As explained in greater detail in the notes to commit a298060, most of the required changes to Vxa are related to differences in default shared library symbol visibility between Windows (hidden unless explicitly exported) and Linux/Unix (exported unless explicitly hidden). While mostly applicable to Windows, these changes are also of significance to Linux shared libraries built to hide symbols by default. As such, they should help to address the original need for a collection of old changes reverted by commit 85ea25f and re-implemented by that commit and commit 0e94599.


1 pugixml supports a much richer set of operations than the subset of operations exposed by the prototype Vision extension implemented here. Expanding that subset will undoubtedly want to occur given its usefulness.

2 While not strictly necessary, performance will be much better if you set the VxaICE environment variable (e.g., export VxaICE=true) prior to starting Vision. The improvement will be particularly noticeable when Vision's collection operations are used to retrieve large numbers of objects in parallel from the parser.

3 The API illustrated in the examples that follow is very much a work-in-progress. Class names, for example, chosen to reflect one set of concerns, may be changed to better describe their relationship to the API's purpose. Similarly, a number of patterns currently stated explicitly may, and probably will, be changed to encapsulate their implementation details.

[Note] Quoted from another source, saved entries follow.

/-- The queues, the journal and everything only the host waits for are gone; committed work goes on and completes nowhere. (DEDUCED, log entry 47.) -/
def hostLoss (d : Dev) : Dev :=
  let goes := d.qif.flights.filter fun f => !stands d f
  let d1 := if actStands d then d else { d with core := { d.core with act := none } }
  let d2 := goes.foldl (fun e f => if f.timed then streamUnstart e f.ref else e) d1
  let q := d2.qif
  let d3 := { d2 with
    qif := { q with
      en := false
      rdy := false
      queues := []
      flights := d.qif.flights.filter (stands d)
      outbox := []
      waiters := []
      swaits := []
      session := q.session + 1
      gone := []
      msix := { q.msix with deferred := [] } }
    relWait := []
    admin := { d2.admin with fwBuf := [], imgBuf := [] }
    mix := { d2.mix with muteDue := d2.mix.muteDue || d2.admin.policyMute } }
  forCh (ixs 128) (fun e c => measAbort e c stAborted) d3

/-- The host domain at its reset values; what survives a host reset is kept: the link's width and speed, and the work that stands. A
firmware activation goes on with PAUSED at its reset value (Tables 13-13, 14-12). (DEDUCED, log entry 47.) -/
def qifReset (q : Qif) : Qif :=
  { Qif.reset with
    width := q.width
    speed := q.speed
    flights := q.flights
    order := q.order
    session := q.session
    cfgReady := q.cfgReady
    linkUp := q.linkUp
    msix := { Qif.reset.msix with sent := q.msix.sent } }

/-- PERST# (R459, R535): a host reset; the link and configuration space are reset with it. (DEDUCED, log entry 47.) -/
def perstDev (d : Dev) : Dev :=
  let e := hostLoss d
  { e with qif := { qifReset e.qif with linkUp := false, cfgReady := false } }

def execPerst (s : State) : Host.Outcome State Fault Refusal := onDev perstDev s

/-- FUNCTION_LEVEL_RESET (R459, R535). -/
def flrDev (d : Dev) : Dev := let e := hostLoss d; { e with qif := qifReset e.qif }

def execFunctionLevelReset (s : State) : Host.Outcome State Fault Refusal := onDev flrDev s

/-- LINK_DOWN (R459). -/
def linkDownDev (d : Dev) : Dev := let e := hostLoss d; { e with qif := { e.qif with linkUp := false } }

def execLinkDown (s : State) : Host.Outcome State Fault Refusal := onDev linkDownDev s

/-- CONFIG_READY (R527). (DESIGN CHOICE, log entry 72.) -/
def execConfigReady (s : State) : Host.Outcome State Fault Refusal := onDev (fun d => { d with qif := { d.qif with cfgReady := true } }) s

/-- The options of Table 13-1: ×1, ×2 or ×4 at one of four speeds (Table 13-13). -/
def linkOk (width : BitVec 3) (speed : BitVec 4) : Bool :=
  decide ((width = 1 ∨ width = 2 ∨ width = 4) ∧ 1 ≤ speed.toNat ∧ speed.toNat ≤ 4)

/-- LINK_TRAINING (R386, R387): the link trains, or retrains to what its working lanes allow; a width or speed that Table 13-1 doesn't support changes nothing. (DESIGN CHOICE, log entry 72.) -/
def execLinkTraining (width : BitVec 3) (speed : BitVec 4) (s : State) : Host.Outcome State Fault Refusal :=
  onDev (fun d => if linkOk width speed then { d with qif := { d.qif with width := width, speed := speed, linkUp := true } } else d) s

/-! ### Enable (R428) -/

/-- Q0 as its registers define it: urgent, vector 0. -/
def queue0 (q : Qif) : Queue :=
  newQueue 0 q.aqIen 0 q.aqSq q.aqCq (q.asqLo.toNat + 2 ^ 32 * q.asqHi.toNat) (q.acqLo.toNat + 2 ^ 32 * q.acqHi.toNat) none

/-- Whether the admin configuration is valid. -/
def aqOk (q : Qif) : Bool :=
  ringOk q.aqSq (q.asqLo.toNat + 2 ^ 32 * q.asqHi.toNat) && ringOk q.aqCq (q.acqLo.toNat + 2 ^ 32 * q.acqHi.toNat)

/-- A write of 1 to `QIF_CTRL.EN`: with a valid admin configuration Q0 is created at once, and RDY follows once the stewards have
booted. -/
def enableDev (d : Dev) : Dev :=
  let q := d.qif
  if q.en then d
  else if aqOk q then readyQ0 { d with qif := { q with en := true, cfgErr := false, queues := Mem.put q.queues 0 (queue0 q) } }
  else { d with qif := { q with en := true, cfgErr := true } }

/-- QIF_ENABLE (R428). -/
def execQifEnable (s : State) : Host.Outcome State Fault Refusal := onDev enableDev s

/-- A write of 0 to `QIF_CTRL.EN`: while it reads 1, a loss of the host. -/
def disableDev (d : Dev) : Dev := if d.qif.en then hostLoss d else d

/-- QIF_DISABLE (R428, R459). -/
def execQifDisable (s : State) : Host.Outcome State Fault Refusal := onDev disableDev s

end Sys2Proof.Machine
end

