/-- STEWARDS_BOOTED (R428). -/
def execStewardsBooted (s : State) : Host.Outcome State Fault Refusal := onDev stewardsDev s

/-! ### Precharge (R528 to R534) -/

/-- The conditions of R530 but for the hold. (DEDUCED, log entry 59.) -/
def preReady (d : Dev) : Bool :=
  !d.guard.audioReset && d.tb.started && imageOn d && !d.guard.thermLatch
    && decide (100 ≤ d.rails.prsntMs ∧ 100 ≤ d.rails.supplyMs ∧ d.rails.preState = 0)

/-- PRECHARGE_START: both rails at 1.0 A, or held while a sensor is too hot. The image in force gives I_IN and PRE_TIMEOUT. (DEDUCED, log entry 59.) -/
def preStartDev (d : Dev) : Dev :=
  if !preReady d then d
  else if guardHot d then { d with guard := { d.guard with hold := true } }
  else { d with
    guard := { d.guard with hold := false }
    rails := { d.rails with
      preState := 1
      stageP := 1
      stageN := 1
      preFail := 0
      preFi := 0
      stage3Fi := 0
      iInNow := d.rails.iIn
      preTimeNow := d.rails.preTimeout
      icapP := none
      icapN := none
      sumCnt := 0 } }

/-- PRECHARGE_START (R530). -/
def execPrechargeStart (s : State) : Host.Outcome State Fault Refusal := onDev preStartDev s

/-- CBULK in 10 µF from I_IN in 0.1 A and the rise (µs, mV) (R311). (DEDUCED, log entry 38.) -/
def cbulkOf (iIn us mv : Nat) (up : Bool) : Nat := fieldSat 16 (gridDiv ((iIn : Int) * us * 10) mv up)

/-- R_SRC in 0.1 mΩ from I_IN and the fall of the supply side in mV (R311): not measured below 2.0 A or without the step. (DEDUCED, log entry 38.) -/
def rsrcOf (iIn : Nat) (fall : Option Nat) (up : Bool) : Nat :=
  match fall with
  | some mv => if iIn < 20 then 0xFFFF else fieldSat 16 (gridDiv ((mv : Int) * 100) ((iIn : Int) - 10) up)
  | none => 0xFFFF

/-- The measurements of a rail that ends stage 2. (DEDUCED, log entry 38.) -/
def preMeasure (d : Dev) (neg : Bool) (rise : Option (Nat × Nat)) (fall : Option Nat) : Dev :=
  let r := d.rails
  let rs := rsrcOf r.iInNow fall (Config.freeBit d.free)
  let old := if neg then r.cbulkN else r.cbulkP
  let cb := match rise with
    | some (us, mv) => if mv = 0 then old else cbulkOf r.iInNow us mv (Config.freeBit (d.free + 1))
    | none => old
  { d.ticks 2 with rails := if neg then { r with supRsrcN := rs, cbulkN := cb } else { r with supRsrcP := rs, cbulkP := cb } }

/-- PRECHARGE_STAGE: a rail reaches the end of its stage; the register shows the stage of the rail that is behind. (DEDUCED, log entry 18.) -/
def preStageDev (d : Dev) (neg : Bool) (rise : Option (Nat × Nat)) (fall : Option Nat) : Dev :=
  let r := d.rails
  let st := if neg then r.stageN else r.stageP
  if r.preState = 0 ∨ 4 ≤ r.preState ∨ 3 ≤ st then d
  else
    let d1 := if st = 2 then preMeasure d neg rise fall else d
    let x := d1.rails
    let y := if neg then { x with stageN := st + 1 } else { x with stageP := st + 1 }
    { d1 with rails := { y with preState := min y.stageP y.stageN } }

/-- PRECHARGE_STAGE (R531). -/
def execPrechargeStage (neg : Bool) (rise : Option (Nat × Nat)) (fall : Option Nat) (s : State) : Host.Outcome State Fault Refusal :=
  onDev (fun d => preStageDev d neg rise fall) s

/-- PRECHARGE_COMPLETE: both rails have been in stage 3 for 1 ms. -/
def preDoneDev (d : Dev) : Dev :=
  let r := d.rails
  if r.preState = 3 ∧ 96 ≤ r.stage3Fi then
    { d with
      rails := { r with preState := 4, preDone := satN 0xFFFF (r.preDone + 1), stage3Fi := 0, sinceDone := 0, sumCnt := 0 }
      admin := { d.admin with autoArmed := true } }
  else d

/-- PRECHARGE_COMPLETE (R531). -/
def execPrechargeComplete (s : State) : Host.Outcome State Fault Refusal := onDev preDoneDev s

/-- PRECHARGE_FAIL: TIMEOUT, or SHORT while a rail is in stage 1; the gates turn off. A time that ends with an Fi period may come
just before the boundary that counts it. -/
def preFailDev (d : Dev) (timeout : Bool) : Dev :=
  let r := d.rails
  let run := decide (1 ≤ r.preState ∧ r.preState ≤ 3)
  let due := if timeout then decide (96 * r.preTimeNow ≤ r.preFi + 1) else decide (1920 ≤ r.preFi + 1) && decide (r.stageP = 1 ∨ r.stageN = 1)
  if run && due then
    { d with rails := { r with preState := 5, preFail := if timeout then 2 else 1, stageP := 0, stageN := 0, stage3Fi := 0 } }
  else d

/-- PRECHARGE_FAIL (R532). -/
def execPrechargeFail (timeout : Bool) (s : State) : Host.Outcome State Fault Refusal := onDev (fun d => preFailDev d timeout) s

/-- A write to `HSW_PRE_CTRL`: RETRY clears a failure. (DEDUCED, log entry 59.) -/
def preRetryDev (d : Dev) (v : W32) : Dev :=
  if v.getLsbD 0 && decide (d.rails.preState = 5) then { d with rails := { d.rails with preState := 0, preFail := 0 } } else d

/-- PRECHARGE_RETRY (R532). -/
def execPrechargeRetry (value : W32) (s : State) : Host.Outcome State Fault Refusal := onDev (fun d => preRetryDev d value) s

/-- Release one group named in AUTO_RELEASE: a refusal is logged; its CID and results have no stated value. (DEDUCED, log entry 53.) -/
def autoGroup (d : Dev) (g : RGroup) : Dev :=
  match releaseGroupNow d g with
  | none => d
  | some (e, st) =>
    if st = stSuccess ∨ st = stLatched then e
    else
      let v (k n : Nat) : Nat := Config.freeNat (e.free + k) % 2 ^ n
      errLog (e.ticks 3) 0xFFFF (v 0 16) opChannel st .none (v 1 32) (v 2 32)

/-- AUTO_RELEASE at the first Fi boundary after precharge completes. (DEDUCED, log entry 53.) -/
def autoReleaseDev (d : Dev) : Dev :=
  if d.guard.audioReset || !d.admin.autoArmed || !preDone d then d
  else
    let gs := (ixs 32).filter fun g => d.admin.autoRelease.getLsbD g.val
    gs.foldl autoGroup { d with admin := { d.admin with autoArmed := false } }

/-- AUTO_RELEASE (R534). -/
def execAutoRelease (s : State) : Host.Outcome State Fault Refusal := onDev autoReleaseDev s

end Sys2Proof.Machine
end

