-- ==== Sys2Proof/Safety.lean ====
section
/-!
DEFINITION. What counts as a safe state of the part: no channel can have both switches on, no latched or out-of-service channel is
released.
-/

namespace Sys2Proof.Machine

/-- The gates `hs` and `ls` with the edges programmed for them: never both on, now or after any of the edges, which stand in
the order of their positions (R111, R112). -/
def edgesSound : Bool → Bool → List Edge → Bool
  | hs, ls, [] => !(hs && ls)
  | hs, ls, e :: es =>
    !(hs && ls) && es.all (fun x => decide (e.pos ≤ x.pos)) && edgesSound (if e.high then e.on else hs) (if e.high then ls else e.on) es

/-- The gates of a channel's modulator are sound. -/
def Mod.sound (m : Mod) : Bool := edgesSound m.hs m.ls m.plan

/-- A channel is sound: its gates are, and while it is released it is neither latched nor out of service (R161, R176, R181, R501). -/
def Chan.sound (x : Chan) : Bool := x.mod.sound && (!x.prot.released || (!x.prot.latched && decide (x.prot.oos = 0)))

/-- Every channel of a bank is sound. -/
def Sound (chs : Bank Chan 128) : Prop := ∀ c : Ch, chs[c].sound = true

/-- A safe state of the part: every channel is sound. -/
abbrev Safe (d : Dev) : Prop := Sound d.chs

end Sys2Proof.Machine
end

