/-- The SMBus transactions and the JTAG port (R541 to R545). With the guard domain ready and a right PEC, SET_PTR and SET_HIST set their pointers;
READ answers a guard register always and all ones with the not-served flag where the audio domain doesn't answer, and advances the pointer; WRITE
reaches only the registers of Table 17-6, as a host write would, and flags any other; HIST answers the record at its index and moves to the next;
ALERT_RESPONSE releases SMBALERT#. A wrong PEC, or a guard domain that is not ready, changes nothing. A pointer or index out of range leaves a legal
one, and a READ or HIST where the spec states no bytes answers free ones (log entry 60). JTAG offers EXTEST only before precharge is complete, DEBUG
and HALT only with the permit; a refused instruction leaves BYPASS (log entry 61). The model's own choices and readings in it: log entries 4, 10. -/
def Obligations.ServicePorts : Prop :=
  ∀ (q : List Instr) (d : Dev) (v : BitVec 16) (b : Byte) (w : W32) (a late pec : Bool) (h : HistRec) (i : JtagInstr),
    let g := d.guard
    let o := g.smbPtr
    let nx := (o + 4) % 2 ^ 16
    let served := a = true ∧ g.audioReset = false ∧ ¬(d.growth.member = 0 ∧ d.growth.growth = 2)
    let writable : List Nat := [0x0120, 0x0124, 0x0128, 0x012C, 0x0104, 0x0108, 0x0804]
    let put := fun (x : Guard) => { d with guard := x }
    (g.ready = true →
      (v.toNat % 4 = 0 → v.toNat < 0x7F00 → exec (.setPtr v true) ⟨q, d⟩ = .next ⟨q, put { g with smbPtr := v.toNat }⟩) ∧
      (∃ n : Nat, exec (.setPtr v true) ⟨q, d⟩ = .next ⟨q, { put { g with smbPtr := n } with
        free := if v.toNat % 4 = 0 ∧ v.toNat < 0x7F00 then d.free else d.free + 1 }⟩ ∧ n % 4 = 0 ∧ n < 0x7F00) ∧
      (b.toNat < 64 → exec (.setHist b true) ⟨q, d⟩ = .next ⟨q, put { g with smbHist := b.toNat }⟩) ∧
      (∃ n : Nat, exec (.setHist b true) ⟨q, d⟩ = .next ⟨q, { put { g with smbHist := n } with
        free := if b.toNat < 64 then d.free else d.free + 1 }⟩ ∧ n < 64) ∧
      (o < 0x1000 → exec (.smbRead a true) ⟨q, d⟩ =
        .next ⟨q, put { g with smbOut := le 4 ((readGuard d o).getD 0), smbPtr := nx, smbNotServed := false }⟩) ∧
      (0x1000 ≤ o → o < 0x7F00 → ¬served → exec (.smbRead a true) ⟨q, d⟩ =
        .next ⟨q, put { g with smbOut := le 4 0xFFFFFFFF, smbPtr := nx, smbNotServed := true }⟩) ∧
      (0x1000 ≤ o → o < 0x7F00 → served → exec (.smbRead a true) ⟨q, d⟩ =
        .next ⟨q, put { g with smbOut := le 4 (readReg d o), smbPtr := nx, smbNotServed := false }⟩) ∧
      (0x7F00 ≤ o → ∃ n : Nat, exec (.smbRead a true) ⟨q, d⟩ =
        .next ⟨q, { put { g with smbOut := le 4 n, smbPtr := nx, smbNotServed := false } with free := d.free + 1 }⟩) ∧
      (o ∉ writable → exec (.smbWrite w late true) ⟨q, d⟩ = .next ⟨q, put { g with smbPtr := nx, smbIgnored := true }⟩) ∧
      (o ∈ writable → ∃ u : Dev, exec (.smbWrite w late true) ⟨q, d⟩ = .next ⟨q, u⟩ ∧
        u = { regWrite d o w late with guard := { (regWrite d o w late).guard with smbPtr := nx, smbIgnored := false } }) ∧
      (o = 0x0104 → exec (.smbWrite w late true) ⟨q, d⟩ =
        .next ⟨q, put { g with event := g.event &&& ~~~(w.setWidth 16), smbPtr := 0x0108, smbIgnored := false }⟩) ∧
      (g.history[g.smbHist]? = some h → exec (.hist true) ⟨q, d⟩ =
        .next ⟨q, put { g with smbOut := histBytes h, smbHist := (g.smbHist + 1) % 256 }⟩) ∧
      (g.history[g.smbHist]? = none → ∃ bs : List Byte, exec (.hist true) ⟨q, d⟩ =
        .next ⟨q, { put { g with smbOut := bs, smbHist := (g.smbHist + 1) % 256 } with free := d.free + 16 }⟩ ∧ bs.length = 16) ∧
      (∃ n : Nat, exec (.smbStatus true) ⟨q, d⟩ = .next ⟨q, put { g with smbOut := le 1 n }⟩ ∧ n.testBit 1 = g.smbIgnored ∧
        n.testBit 2 = g.smbNotServed ∧ (n.testBit 0 = true ↔ g.audioReset = false ∧ ¬(d.growth.member = 0 ∧ d.growth.growth = 2))) ∧
      (g.smbAlert = true → ∃ n : Nat, exec .alertResponse ⟨q, d⟩ =
        .next ⟨q, { put { g with smbAlert := false, smbOut := le 1 n } with free := d.free + 1 }⟩ ∧ n / 2 = 0x58 + g.smbAddr.toNat)) ∧
    (g.ready = false ∨ g.smbAlert = false → exec .alertResponse ⟨q, d⟩ = .next ⟨q, d⟩) ∧
    (g.ready = false ∨ pec = false → ∀ c ∈ [Instr.setPtr v pec, .setHist b pec, .smbRead a pec, .smbWrite w late pec, .hist pec, .smbStatus pec],
      exec c ⟨q, d⟩ = .next ⟨q, d⟩) ∧
    (jtagOffers d i = true → exec (.jtagInstruction i) ⟨q, d⟩ = .next ⟨q, put { g with jtag := i, jtagRefused := false }⟩) ∧
    (jtagOffers d i = false → exec (.jtagInstruction i) ⟨q, d⟩ = .next ⟨q, put { g with jtag := .bypass, jtagRefused := true }⟩) ∧
    (jtagOffers d .extest = true ↔ preDone d = false) ∧ (jtagOffers d .halt = true ↔ g.dbgPermit = true) ∧
    (jtagOffers d .debug = true ↔ g.dbgPermit = true) ∧ (∀ j ∈ [JtagInstr.bypass, .idcode, .samplePreload], jtagOffers d j = true)
end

4 The use of C++ multiple inheritance has not be fully explored in the context of Vxa extensions. In principle it can be made to work; however, it almost certainly will need to be virtual and is not likely to come without change to the Vxa extension writer's API.

5 Among other things, Vxa::VResultBuilder allows different code paths in the member to return results of different types - for example, a valid result value on some paths, error objects on others, and object futures [coming soon] on still others.